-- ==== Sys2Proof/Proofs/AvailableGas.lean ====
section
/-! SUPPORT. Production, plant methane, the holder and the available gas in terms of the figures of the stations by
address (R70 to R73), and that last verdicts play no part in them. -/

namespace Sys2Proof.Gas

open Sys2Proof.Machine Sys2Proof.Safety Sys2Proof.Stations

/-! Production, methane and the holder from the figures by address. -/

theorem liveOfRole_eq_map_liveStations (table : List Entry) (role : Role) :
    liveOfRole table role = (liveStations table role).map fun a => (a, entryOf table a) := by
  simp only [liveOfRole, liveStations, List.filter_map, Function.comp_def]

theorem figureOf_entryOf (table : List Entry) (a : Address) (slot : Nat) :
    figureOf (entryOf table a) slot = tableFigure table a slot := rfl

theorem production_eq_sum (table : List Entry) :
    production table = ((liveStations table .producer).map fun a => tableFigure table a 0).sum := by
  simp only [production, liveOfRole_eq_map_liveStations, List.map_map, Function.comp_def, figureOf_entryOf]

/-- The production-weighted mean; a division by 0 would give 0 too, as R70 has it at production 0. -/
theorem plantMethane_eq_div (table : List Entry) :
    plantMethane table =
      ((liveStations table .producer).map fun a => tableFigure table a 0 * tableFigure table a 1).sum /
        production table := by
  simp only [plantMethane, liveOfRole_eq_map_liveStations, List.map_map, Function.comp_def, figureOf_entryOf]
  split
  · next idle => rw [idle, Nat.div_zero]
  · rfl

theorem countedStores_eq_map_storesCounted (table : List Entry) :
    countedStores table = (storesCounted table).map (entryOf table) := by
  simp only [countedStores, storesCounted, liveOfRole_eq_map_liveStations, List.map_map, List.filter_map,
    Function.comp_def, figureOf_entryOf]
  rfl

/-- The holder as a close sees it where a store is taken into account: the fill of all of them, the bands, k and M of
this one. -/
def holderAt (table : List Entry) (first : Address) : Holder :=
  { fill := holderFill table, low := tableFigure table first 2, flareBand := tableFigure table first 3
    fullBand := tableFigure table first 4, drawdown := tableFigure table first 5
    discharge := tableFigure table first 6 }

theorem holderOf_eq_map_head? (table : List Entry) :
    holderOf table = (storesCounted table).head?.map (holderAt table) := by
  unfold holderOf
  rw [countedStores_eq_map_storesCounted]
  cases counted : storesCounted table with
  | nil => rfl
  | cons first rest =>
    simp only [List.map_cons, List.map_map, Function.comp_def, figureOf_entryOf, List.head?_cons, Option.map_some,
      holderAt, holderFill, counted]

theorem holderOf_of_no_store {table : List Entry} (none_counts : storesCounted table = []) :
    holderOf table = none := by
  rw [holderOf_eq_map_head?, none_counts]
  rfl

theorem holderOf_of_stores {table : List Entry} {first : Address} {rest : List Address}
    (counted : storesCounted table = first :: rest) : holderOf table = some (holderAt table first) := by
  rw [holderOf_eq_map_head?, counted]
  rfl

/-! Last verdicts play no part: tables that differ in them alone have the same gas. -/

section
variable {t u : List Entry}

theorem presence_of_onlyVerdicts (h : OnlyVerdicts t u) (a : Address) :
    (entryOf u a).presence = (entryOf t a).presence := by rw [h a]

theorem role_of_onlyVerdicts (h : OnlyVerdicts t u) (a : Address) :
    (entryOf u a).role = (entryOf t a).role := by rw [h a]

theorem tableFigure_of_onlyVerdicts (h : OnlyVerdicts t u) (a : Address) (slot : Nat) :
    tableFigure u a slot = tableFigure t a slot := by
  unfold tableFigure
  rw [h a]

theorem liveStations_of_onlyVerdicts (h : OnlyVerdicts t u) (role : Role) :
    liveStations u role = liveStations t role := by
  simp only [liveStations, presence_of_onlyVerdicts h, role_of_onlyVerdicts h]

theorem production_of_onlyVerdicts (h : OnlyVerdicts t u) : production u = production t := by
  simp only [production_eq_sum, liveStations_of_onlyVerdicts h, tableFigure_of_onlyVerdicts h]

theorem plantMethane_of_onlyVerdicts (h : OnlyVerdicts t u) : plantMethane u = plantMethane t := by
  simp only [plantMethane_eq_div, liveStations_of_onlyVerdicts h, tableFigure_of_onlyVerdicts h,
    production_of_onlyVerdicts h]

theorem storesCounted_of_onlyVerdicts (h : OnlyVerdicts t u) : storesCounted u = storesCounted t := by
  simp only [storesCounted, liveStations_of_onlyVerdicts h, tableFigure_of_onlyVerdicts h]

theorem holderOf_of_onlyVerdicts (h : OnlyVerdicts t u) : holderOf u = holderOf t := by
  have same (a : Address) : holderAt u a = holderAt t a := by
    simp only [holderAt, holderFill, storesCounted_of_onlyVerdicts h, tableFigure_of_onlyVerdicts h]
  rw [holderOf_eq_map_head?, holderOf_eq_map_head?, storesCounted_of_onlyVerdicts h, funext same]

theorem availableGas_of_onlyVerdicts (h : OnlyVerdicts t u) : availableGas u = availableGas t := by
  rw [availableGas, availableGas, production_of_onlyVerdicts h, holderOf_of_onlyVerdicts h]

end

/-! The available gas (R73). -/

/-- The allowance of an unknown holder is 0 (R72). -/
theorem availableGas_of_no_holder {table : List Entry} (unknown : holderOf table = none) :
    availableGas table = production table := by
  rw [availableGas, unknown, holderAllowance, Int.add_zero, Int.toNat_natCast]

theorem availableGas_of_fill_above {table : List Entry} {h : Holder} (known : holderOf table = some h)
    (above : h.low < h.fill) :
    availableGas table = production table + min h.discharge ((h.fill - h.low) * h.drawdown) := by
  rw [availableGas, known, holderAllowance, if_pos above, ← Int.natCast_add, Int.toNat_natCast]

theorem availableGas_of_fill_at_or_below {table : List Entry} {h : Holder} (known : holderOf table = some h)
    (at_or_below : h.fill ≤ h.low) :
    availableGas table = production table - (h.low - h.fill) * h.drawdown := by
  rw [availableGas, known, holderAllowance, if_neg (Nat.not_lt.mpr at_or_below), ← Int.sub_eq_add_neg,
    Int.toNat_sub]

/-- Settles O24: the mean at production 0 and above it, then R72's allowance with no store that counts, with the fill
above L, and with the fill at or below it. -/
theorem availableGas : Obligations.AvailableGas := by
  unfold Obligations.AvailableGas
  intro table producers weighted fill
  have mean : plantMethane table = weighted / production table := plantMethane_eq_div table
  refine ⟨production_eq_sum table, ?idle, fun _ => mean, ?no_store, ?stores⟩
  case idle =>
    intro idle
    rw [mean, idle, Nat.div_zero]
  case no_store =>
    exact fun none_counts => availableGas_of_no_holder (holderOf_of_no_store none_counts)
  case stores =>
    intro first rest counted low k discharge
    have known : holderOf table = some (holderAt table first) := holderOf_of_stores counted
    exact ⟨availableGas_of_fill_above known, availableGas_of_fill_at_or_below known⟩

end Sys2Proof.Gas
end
• • •
**The task:** Beginning with the line containing "(at_or_below : h.fill" and ending with the line containing "case no_store =>", extract those lines exactly from the listing above, and only those.

**Result for this task:**
    (at_or_below : h.fill ≤ h.low) :
    availableGas table = production table - (h.low - h.fill) * h.drawdown := by
  rw [availableGas, known, holderAllowance, if_neg (Nat.not_lt.mpr at_or_below), ← Int.sub_eq_add_neg,
    Int.toNat_sub]

/-- Settles O24: the mean at production 0 and above it, then R72's allowance with no store that counts, with the fill
above L, and with the fill at or below it. -/
theorem availableGas : Obligations.AvailableGas := by
  unfold Obligations.AvailableGas
  intro table producers weighted fill
  have mean : plantMethane table = weighted / production table := plantMethane_eq_div table
  refine ⟨production_eq_sum table, ?idle, fun _ => mean, ?no_store, ?stores⟩
  case idle =>
    intro idle
    rw [mean, idle, Nat.div_zero]
  case no_store =>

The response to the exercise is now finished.